Task prompt =
After finding the line with "def execJalr (n" in the data below, set down exactly each line through the one with "evClear c 0x100", inclusive, and stop there.

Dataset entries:

——————

-- ==== Sys2Proof/Machine/ZynulCtl.lean ====
section
/-! DEFINITION. Branches, LOOP, waiting, traps and control registers of the Zynul cores (Tables 10-1 and 10-5, R276, R279, R282 to R287). -/

namespace Sys2Proof.Machine

open Sys2Proof

/-- The target of a branch: 4 * off from the instruction's own address. -/
def relTarget (s : State) (n : Nat) (off : BitVec 22) : Word := (coreOf s n).pc + wdI (4 * off.toInt)

def execBr (n : CoreId) (q : Pred) (off : BitVec 22) (s : State) : Out :=
  zynul n.val q s fun s => finishAt s n.val 2 (relTarget s n.val off)

def execCall (n : CoreId) (q : Pred) (off : BitVec 22) (s : State) : Out :=
  zynul n.val q s fun s => finishAt (setG s n.val 31 ((coreOf s n.val).pc + 4)) n.val 2 (relTarget s n.val off)

/-- A register jump with its link: a target that is no multiple of 4 takes the ACCESS trap. -/
def jump (s : State) (n gd : Nat) (t : Word) : State :=
  if t.toNat % 4 ≠ 0 then trapHere s n 2 else finishAt (setG s n gd ((coreOf s n).pc + 4)) n 3 t

def execJr (n : CoreId) (q : Pred) (ga : GReg) (imm : BitVec 12) (s : State) : Out :=
  zynul n.val q s fun s => jump s n.val 0 (gOf s n.val ga.val + simm imm)

def execJalr (n : CoreId) (q : Pred) (gd ga : GReg) (imm : BitVec 12) (s : State) : Out :=
  zynul n.val q s fun s => jump s n.val gd.val (gOf s n.val ga.val + simm imm)

/-- LOOP (R276). -/
def loopBegin (s : State) (n ga : Nat) (imm : BitVec 12) : State :=
  let c := coreOf s n
  let cnt := gGet c ga
  let last := c.pc + wd (4 * imm.toNat)
  if imm = 0 ∨ inLoop c c.pc = true then illegal s n
  else if cnt = 0 then
    modCore s n fun c => stepEnd { spend c 1 with loopCnt := 0, loopEnd := last, pc := last + 4 }
  else modCore s n fun c => stepEnd { spend c 1 with loopCnt := cnt, loopEnd := last, loopTop := c.pc + 4, pc := c.pc + 4 }

def execLoop (n : CoreId) (q : Pred) (ga : GReg) (imm : BitVec 12) (s : State) : Out :=
  zynul n.val q s fun s => loopBegin s n.val ga.val imm

/-- R284: TWAIT clears TICK and suspends the core. -/
def execTwait (n : CoreId) (q : Pred) (s : State) : Out :=
  zynul n.val q s fun s => modCore s n.val fun c =>
    { evClear c 0x100 with st := .waiting, wait := some .tick, woken := false }

/-- R284: a TWAIT completes 3 cycles after the tick application, and TICK is cleared again. -/
def execTwaitWake (n : CoreId) (s : State) : Out :=
  .next (live s fun s =>
    let c := coreOf s n.val
    if c.st = .waiting ∧ c.wait = some .tick ∧ c.woken = true then
      finish (modCore s n.val fun c => { c with ev := setBit c.ev 8 false, st := .running, wait := none, woken := false }) n.val 3
    else s)

/-- EVFLAGS: RXQ is also set while the receive queue holds a packet (Table 10-7). (Log 87 DEDUCED unsafe.) -/
def evNow (c : Core) : Word := if c.rxq.isEmpty then c.ev else setBit c.ev 9 true

/-- A WAIT whose condition holds (R283): the flags go to gd and are cleared. A WAIT that they end clears those that
ended it, also in their own cycle (Table 10-9). -/
def waitDone (s : State) (n gd : Nat) (mask : Word) (ended : Bool) : State :=
  let v := evNow (coreOf s n) &&& mask
  finish (setG (modCore s n fun c =>
    { (if ended then { c with ev := c.ev &&& ~~~ v } else evClear c v) with st := .running, wait := none }) n gd v) n 3

/-- WAIT (R283); with a mask of 0 it is illegal. -/
def execWait (n : CoreId) (q : Pred) (gd ga : GReg) (s : State) : Out :=
  zynul n.val q s fun s =>
    let m := gOf s n.val ga.val
    if m = 0 then illegal s n.val
    else if evNow (coreOf s n.val) &&& m ≠ 0 then waitDone s n.val gd.val m false
    else modCore s n.val fun c => { c with st := .waiting, wait := some (.flags gd m) }

/-- R283: the condition of a WAIT is met. -/
def execWaitWake (n : CoreId) (s : State) : Out :=
  .next (live s fun s =>
    let c := coreOf s n.val
    match c.wait with
    | some (.flags gd m) => if c.st = .waiting ∧ evNow c &&& m ≠ 0 then waitDone s n.val gd.val m true else s
    | _ => s)

/-- RTE (R287). -/
def execRte (n : CoreId) (q : Pred) (s : State) : Out :=
  zynul n.val q s fun s => modCore s n.val fun c => stepEnd { spend c 3 with pc := c.epc, ie := c.pie, exl := false }

/-- SYNCSLOT (R279): up to the cycle before the core's next slot start that lies at least 2 cycles ahead. -/
def syncCycles (c : Core) (n : Nat) : Nat := (4 * n + 30 - c.frame % 16) % 16 + 1

def execSyncslot (n : CoreId) (q : Pred) (s : State) : Out :=
  zynul n.val q s fun s => finish s n.val (syncCycles (coreOf s n.val) n.val)

/-- SIG (R286). -/
def execSig (n : CoreId) (q : Pred) (ga : GReg) (s : State) : Out :=
  zynul n.val q s fun s =>
    let t := (gOf s n.val ga.val).toNat % 4
    finish (modCore s t fun c => { c with ev := setBit c.ev (16 + n.val) true, evNew := setBit c.evNew (16 + n.val) true }) n.val 1

/-- SYS HALT: the core halts behind the instruction. -/
def execHalt (n : CoreId) (q : Pred) (s : State) : Out :=
  zynul n.val q s fun s => modCore (finish s n.val 1) n.val fun c => { c with st := .halted, stepOne := false }

/-- A control register as MFC reads it (Table 10-1). -/
def crGet (s : State) (n cr : Nat) : Word :=
  let c := coreOf s n
  match cr with
  | 0 => c.cycle
  | 1 => wd (phaseOf s)
  | 2 => wd n
  | 3 => wd (b2n c.pie * 4 + b2n c.exl * 2 + b2n c.ie)
  | 4 => c.epc
  | 5 => wd (b2n c.nested * 16 + c.cause % 16)
  | 6 => evNow c
  | 7 => c.fpsr.setWidth 32
  | 8 => c.loopCnt
  | 9 => c.loopEnd
  | _ => wd (c.frame % 16)

/-- A control register as MTC writes it; a read-only one keeps its value. (Log 80 DEDUCED unsafe.) -/
def crPut (c : Core) (cr : Nat) (v : Word) : Core :=
  match cr with
  | 3 => { c with ie := bitOf v 0, exl := bitOf v 1, pie := bitOf v 2 }
  | 4 => { c with epc := v }
  | 6 => evClear c v
  | 7 => { c with fpsr := c.fpsr &&& ~~~ (v.setWidth 8) }
  | 8 => { c with loopCnt := v }
  | 9 => { c with loopEnd := v }
  | _ => c

def execMfc (n : CoreId) (q : Pred) (gd : GReg) (cr : BitVec 12) (s : State) : Out :=
  zynul n.val q s fun s =>
    if 10 < cr.toNat then illegal s n.val else finish (setG s n.val gd.val (crGet s n.val cr.toNat)) n.val 2

def execMtc (n : CoreId) (q : Pred) (ga : GReg) (cr : BitVec 12) (s : State) : Out :=
  zynul n.val q s fun s =>
    if 10 < cr.toNat then illegal s n.val
    else finish (modCore s n.val fun c => crPut c cr.toNat (gGet c ga.val)) n.val 2

end Sys2Proof.Machine
end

——————

Your response =
def execJalr (n : CoreId) (q : Pred) (gd ga : GReg) (imm : BitVec 12) (s : State) : Out :=
  zynul n.val q s fun s => jump s n.val gd.val (gOf s n.val ga.val + simm imm)

/-- LOOP (R276). -/
def loopBegin (s : State) (n ga : Nat) (imm : BitVec 12) : State :=
  let c := coreOf s n
  let cnt := gGet c ga
  let last := c.pc + wd (4 * imm.toNat)
  if imm = 0 ∨ inLoop c c.pc = true then illegal s n
  else if cnt = 0 then
    modCore s n fun c => stepEnd { spend c 1 with loopCnt := 0, loopEnd := last, pc := last + 4 }
  else modCore s n fun c => stepEnd { spend c 1 with loopCnt := cnt, loopEnd := last, loopTop := c.pc + 4, pc := c.pc + 4 }

def execLoop (n : CoreId) (q : Pred) (ga : GReg) (imm : BitVec 12) (s : State) : Out :=
  zynul n.val q s fun s => loopBegin s n.val ga.val imm

/-- R284: TWAIT clears TICK and suspends the core. -/
def execTwait (n : CoreId) (q : Pred) (s : State) : Out :=
  zynul n.val q s fun s => modCore s n.val fun c =>
    { evClear c 0x100 with st := .waiting, wait := some .tick, woken := false }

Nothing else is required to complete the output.